§ Activity:
From the entries below, copy out all lines holding "altref".

# # # #

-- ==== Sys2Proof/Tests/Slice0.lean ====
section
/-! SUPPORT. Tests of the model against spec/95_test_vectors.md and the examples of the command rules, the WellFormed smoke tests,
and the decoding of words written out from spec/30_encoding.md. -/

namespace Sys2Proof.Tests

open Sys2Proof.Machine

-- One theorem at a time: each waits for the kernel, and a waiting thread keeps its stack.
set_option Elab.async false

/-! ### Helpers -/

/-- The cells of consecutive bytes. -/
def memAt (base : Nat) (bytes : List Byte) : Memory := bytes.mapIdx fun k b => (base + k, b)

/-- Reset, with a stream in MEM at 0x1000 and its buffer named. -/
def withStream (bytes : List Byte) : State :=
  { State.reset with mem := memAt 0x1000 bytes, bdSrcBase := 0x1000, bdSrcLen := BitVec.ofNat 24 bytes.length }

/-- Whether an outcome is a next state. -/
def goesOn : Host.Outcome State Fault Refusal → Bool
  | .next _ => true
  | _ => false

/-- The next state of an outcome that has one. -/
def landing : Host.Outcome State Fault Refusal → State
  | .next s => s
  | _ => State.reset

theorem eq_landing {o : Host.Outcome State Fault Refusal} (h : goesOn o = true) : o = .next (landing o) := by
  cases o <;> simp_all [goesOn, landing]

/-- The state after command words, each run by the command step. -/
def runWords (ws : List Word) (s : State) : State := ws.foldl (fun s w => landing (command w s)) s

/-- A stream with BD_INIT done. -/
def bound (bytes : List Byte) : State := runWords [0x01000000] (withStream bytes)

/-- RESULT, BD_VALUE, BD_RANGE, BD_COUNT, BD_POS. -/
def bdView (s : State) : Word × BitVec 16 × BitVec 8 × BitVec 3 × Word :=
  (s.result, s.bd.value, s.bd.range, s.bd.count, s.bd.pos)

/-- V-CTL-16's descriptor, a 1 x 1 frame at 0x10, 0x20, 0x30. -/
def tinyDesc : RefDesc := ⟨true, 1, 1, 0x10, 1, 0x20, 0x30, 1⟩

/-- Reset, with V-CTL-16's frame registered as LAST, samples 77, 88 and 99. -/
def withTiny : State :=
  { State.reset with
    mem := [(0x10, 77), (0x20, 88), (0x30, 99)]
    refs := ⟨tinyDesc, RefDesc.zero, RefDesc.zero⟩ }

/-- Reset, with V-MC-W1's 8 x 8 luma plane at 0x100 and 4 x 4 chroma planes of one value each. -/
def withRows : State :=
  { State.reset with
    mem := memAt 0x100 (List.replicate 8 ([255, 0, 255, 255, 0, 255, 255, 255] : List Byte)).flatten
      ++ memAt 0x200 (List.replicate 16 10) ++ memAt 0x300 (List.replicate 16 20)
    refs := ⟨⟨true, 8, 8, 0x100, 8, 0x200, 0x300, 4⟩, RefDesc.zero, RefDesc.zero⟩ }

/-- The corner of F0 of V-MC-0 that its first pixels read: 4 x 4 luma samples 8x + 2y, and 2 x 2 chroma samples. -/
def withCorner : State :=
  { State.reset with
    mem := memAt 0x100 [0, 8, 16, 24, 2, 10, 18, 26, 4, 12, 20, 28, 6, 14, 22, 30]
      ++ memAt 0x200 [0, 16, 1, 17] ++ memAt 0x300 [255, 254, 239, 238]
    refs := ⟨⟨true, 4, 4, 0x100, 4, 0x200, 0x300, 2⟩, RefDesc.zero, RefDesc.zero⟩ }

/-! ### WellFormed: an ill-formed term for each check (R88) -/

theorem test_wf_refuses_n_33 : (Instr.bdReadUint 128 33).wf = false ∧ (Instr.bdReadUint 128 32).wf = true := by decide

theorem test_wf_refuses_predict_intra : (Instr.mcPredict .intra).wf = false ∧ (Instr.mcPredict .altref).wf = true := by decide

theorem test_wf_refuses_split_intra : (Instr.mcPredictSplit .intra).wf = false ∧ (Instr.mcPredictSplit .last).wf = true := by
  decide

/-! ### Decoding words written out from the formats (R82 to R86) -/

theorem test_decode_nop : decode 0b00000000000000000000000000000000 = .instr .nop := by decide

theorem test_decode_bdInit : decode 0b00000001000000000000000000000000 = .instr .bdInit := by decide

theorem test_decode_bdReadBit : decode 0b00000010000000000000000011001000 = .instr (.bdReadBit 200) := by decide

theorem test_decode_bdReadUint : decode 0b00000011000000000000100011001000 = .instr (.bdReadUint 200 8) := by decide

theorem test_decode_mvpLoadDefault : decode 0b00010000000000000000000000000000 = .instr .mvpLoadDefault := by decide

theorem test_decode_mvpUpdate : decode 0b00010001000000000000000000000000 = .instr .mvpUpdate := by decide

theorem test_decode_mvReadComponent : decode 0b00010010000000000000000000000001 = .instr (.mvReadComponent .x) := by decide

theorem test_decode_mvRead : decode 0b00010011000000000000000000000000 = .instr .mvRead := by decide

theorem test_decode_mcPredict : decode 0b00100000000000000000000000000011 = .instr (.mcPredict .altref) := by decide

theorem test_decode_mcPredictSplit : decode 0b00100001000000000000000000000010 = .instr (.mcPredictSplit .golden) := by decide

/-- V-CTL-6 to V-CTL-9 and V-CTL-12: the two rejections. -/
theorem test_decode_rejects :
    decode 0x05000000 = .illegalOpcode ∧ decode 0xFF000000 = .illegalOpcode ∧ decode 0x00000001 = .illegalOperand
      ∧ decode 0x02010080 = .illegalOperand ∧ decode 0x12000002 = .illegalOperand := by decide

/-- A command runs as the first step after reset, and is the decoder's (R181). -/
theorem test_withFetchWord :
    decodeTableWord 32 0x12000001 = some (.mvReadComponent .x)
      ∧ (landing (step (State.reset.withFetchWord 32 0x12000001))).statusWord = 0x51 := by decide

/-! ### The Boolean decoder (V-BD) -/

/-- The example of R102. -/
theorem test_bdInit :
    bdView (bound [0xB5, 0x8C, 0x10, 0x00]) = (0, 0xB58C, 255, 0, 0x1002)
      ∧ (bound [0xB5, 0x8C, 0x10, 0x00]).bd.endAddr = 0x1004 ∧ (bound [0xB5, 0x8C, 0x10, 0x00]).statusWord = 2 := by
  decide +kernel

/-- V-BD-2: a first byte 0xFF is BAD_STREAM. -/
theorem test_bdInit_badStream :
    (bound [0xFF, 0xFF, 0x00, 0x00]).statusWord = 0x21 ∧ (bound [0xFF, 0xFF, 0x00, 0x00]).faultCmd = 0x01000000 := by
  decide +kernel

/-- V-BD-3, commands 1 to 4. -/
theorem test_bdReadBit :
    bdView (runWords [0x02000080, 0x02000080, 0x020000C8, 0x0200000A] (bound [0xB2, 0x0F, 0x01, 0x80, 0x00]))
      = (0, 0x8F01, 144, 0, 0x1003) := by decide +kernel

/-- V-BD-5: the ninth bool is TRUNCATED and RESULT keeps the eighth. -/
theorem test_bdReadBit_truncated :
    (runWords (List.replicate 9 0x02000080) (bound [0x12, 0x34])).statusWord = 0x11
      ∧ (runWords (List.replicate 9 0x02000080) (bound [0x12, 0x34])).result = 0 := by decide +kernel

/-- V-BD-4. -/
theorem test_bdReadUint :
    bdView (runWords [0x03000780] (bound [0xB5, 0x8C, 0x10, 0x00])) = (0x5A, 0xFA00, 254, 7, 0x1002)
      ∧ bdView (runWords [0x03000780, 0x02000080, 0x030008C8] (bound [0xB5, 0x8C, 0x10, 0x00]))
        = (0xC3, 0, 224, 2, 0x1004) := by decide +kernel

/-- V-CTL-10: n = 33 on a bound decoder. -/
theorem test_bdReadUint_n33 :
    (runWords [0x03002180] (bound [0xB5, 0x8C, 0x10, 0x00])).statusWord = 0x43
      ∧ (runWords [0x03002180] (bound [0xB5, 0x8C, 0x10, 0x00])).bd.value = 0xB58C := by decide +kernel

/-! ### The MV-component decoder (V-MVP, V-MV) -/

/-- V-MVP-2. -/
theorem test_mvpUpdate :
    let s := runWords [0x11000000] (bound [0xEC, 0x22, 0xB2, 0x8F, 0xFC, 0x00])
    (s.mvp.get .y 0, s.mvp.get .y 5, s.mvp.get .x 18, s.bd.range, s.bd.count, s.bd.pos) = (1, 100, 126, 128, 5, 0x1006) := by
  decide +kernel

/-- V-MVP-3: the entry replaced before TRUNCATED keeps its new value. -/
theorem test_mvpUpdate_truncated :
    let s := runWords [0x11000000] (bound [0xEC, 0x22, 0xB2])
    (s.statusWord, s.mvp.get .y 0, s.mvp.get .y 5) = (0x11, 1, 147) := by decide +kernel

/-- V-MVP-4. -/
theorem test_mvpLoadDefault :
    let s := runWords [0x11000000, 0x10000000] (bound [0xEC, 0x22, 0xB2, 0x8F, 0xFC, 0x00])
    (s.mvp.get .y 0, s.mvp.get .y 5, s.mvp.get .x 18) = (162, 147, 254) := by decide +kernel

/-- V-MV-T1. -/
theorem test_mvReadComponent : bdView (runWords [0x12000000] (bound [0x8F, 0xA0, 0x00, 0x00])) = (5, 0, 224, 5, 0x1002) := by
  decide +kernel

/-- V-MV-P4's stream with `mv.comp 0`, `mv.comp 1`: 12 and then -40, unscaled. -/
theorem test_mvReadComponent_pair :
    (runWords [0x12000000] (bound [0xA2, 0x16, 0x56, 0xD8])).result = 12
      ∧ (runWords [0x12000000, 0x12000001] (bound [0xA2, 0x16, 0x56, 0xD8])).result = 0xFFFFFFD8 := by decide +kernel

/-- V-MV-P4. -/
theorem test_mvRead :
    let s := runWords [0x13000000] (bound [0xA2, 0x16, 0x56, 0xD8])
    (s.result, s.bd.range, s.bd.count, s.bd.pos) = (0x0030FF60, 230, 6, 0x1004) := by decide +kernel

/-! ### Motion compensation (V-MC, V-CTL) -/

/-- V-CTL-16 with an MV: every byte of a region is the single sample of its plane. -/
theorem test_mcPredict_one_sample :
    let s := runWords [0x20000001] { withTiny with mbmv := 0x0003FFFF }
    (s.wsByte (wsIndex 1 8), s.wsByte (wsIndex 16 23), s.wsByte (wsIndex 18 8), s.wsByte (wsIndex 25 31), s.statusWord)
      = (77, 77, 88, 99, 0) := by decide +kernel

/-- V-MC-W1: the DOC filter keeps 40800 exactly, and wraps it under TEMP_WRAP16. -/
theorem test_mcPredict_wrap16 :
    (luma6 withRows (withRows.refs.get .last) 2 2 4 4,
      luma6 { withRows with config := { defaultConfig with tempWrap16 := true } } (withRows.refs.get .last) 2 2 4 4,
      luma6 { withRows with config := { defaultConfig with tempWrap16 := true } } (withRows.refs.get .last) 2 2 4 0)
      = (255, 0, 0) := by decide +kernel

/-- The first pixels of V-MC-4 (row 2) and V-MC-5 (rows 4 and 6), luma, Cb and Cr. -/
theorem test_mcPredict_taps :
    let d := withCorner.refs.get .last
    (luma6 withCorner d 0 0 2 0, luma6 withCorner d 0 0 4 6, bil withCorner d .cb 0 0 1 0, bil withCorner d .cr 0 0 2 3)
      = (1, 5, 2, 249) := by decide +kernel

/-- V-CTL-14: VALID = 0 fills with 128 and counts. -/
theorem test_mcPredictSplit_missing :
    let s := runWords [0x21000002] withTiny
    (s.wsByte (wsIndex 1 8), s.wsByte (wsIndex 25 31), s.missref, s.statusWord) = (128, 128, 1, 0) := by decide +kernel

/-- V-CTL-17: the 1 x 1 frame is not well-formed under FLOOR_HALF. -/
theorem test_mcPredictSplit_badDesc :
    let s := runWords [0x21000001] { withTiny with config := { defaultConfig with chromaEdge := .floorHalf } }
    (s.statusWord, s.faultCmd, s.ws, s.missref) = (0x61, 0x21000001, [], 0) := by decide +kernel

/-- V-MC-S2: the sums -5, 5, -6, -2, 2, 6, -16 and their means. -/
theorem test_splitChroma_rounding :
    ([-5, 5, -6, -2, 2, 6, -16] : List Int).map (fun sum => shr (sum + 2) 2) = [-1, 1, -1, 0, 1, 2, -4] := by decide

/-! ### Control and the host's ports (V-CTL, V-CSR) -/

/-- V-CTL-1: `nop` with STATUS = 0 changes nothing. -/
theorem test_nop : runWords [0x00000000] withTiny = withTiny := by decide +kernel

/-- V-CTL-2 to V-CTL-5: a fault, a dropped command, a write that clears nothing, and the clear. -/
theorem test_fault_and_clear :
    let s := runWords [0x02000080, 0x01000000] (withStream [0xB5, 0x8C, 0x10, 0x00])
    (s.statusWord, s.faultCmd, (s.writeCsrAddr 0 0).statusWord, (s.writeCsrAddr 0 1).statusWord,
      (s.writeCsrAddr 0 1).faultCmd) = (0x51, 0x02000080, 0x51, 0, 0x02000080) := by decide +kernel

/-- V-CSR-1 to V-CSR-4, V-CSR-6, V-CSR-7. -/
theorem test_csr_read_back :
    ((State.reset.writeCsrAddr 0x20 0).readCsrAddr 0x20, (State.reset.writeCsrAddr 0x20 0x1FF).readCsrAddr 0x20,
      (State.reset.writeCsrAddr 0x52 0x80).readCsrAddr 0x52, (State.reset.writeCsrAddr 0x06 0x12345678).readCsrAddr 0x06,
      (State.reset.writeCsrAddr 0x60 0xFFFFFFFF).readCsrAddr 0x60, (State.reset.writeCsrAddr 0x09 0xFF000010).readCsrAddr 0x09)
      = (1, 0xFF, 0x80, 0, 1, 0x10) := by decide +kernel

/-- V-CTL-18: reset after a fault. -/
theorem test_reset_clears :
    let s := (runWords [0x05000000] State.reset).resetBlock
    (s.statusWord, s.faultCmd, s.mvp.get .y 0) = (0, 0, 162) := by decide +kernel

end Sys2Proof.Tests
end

# # # #

§ Task output:
theorem test_wf_refuses_predict_intra : (Instr.mcPredict .intra).wf = false ∧ (Instr.mcPredict .altref).wf = true := by decide
theorem test_decode_mcPredict : decode 0b00100000000000000000000000000011 = .instr (.mcPredict .altref) := by decide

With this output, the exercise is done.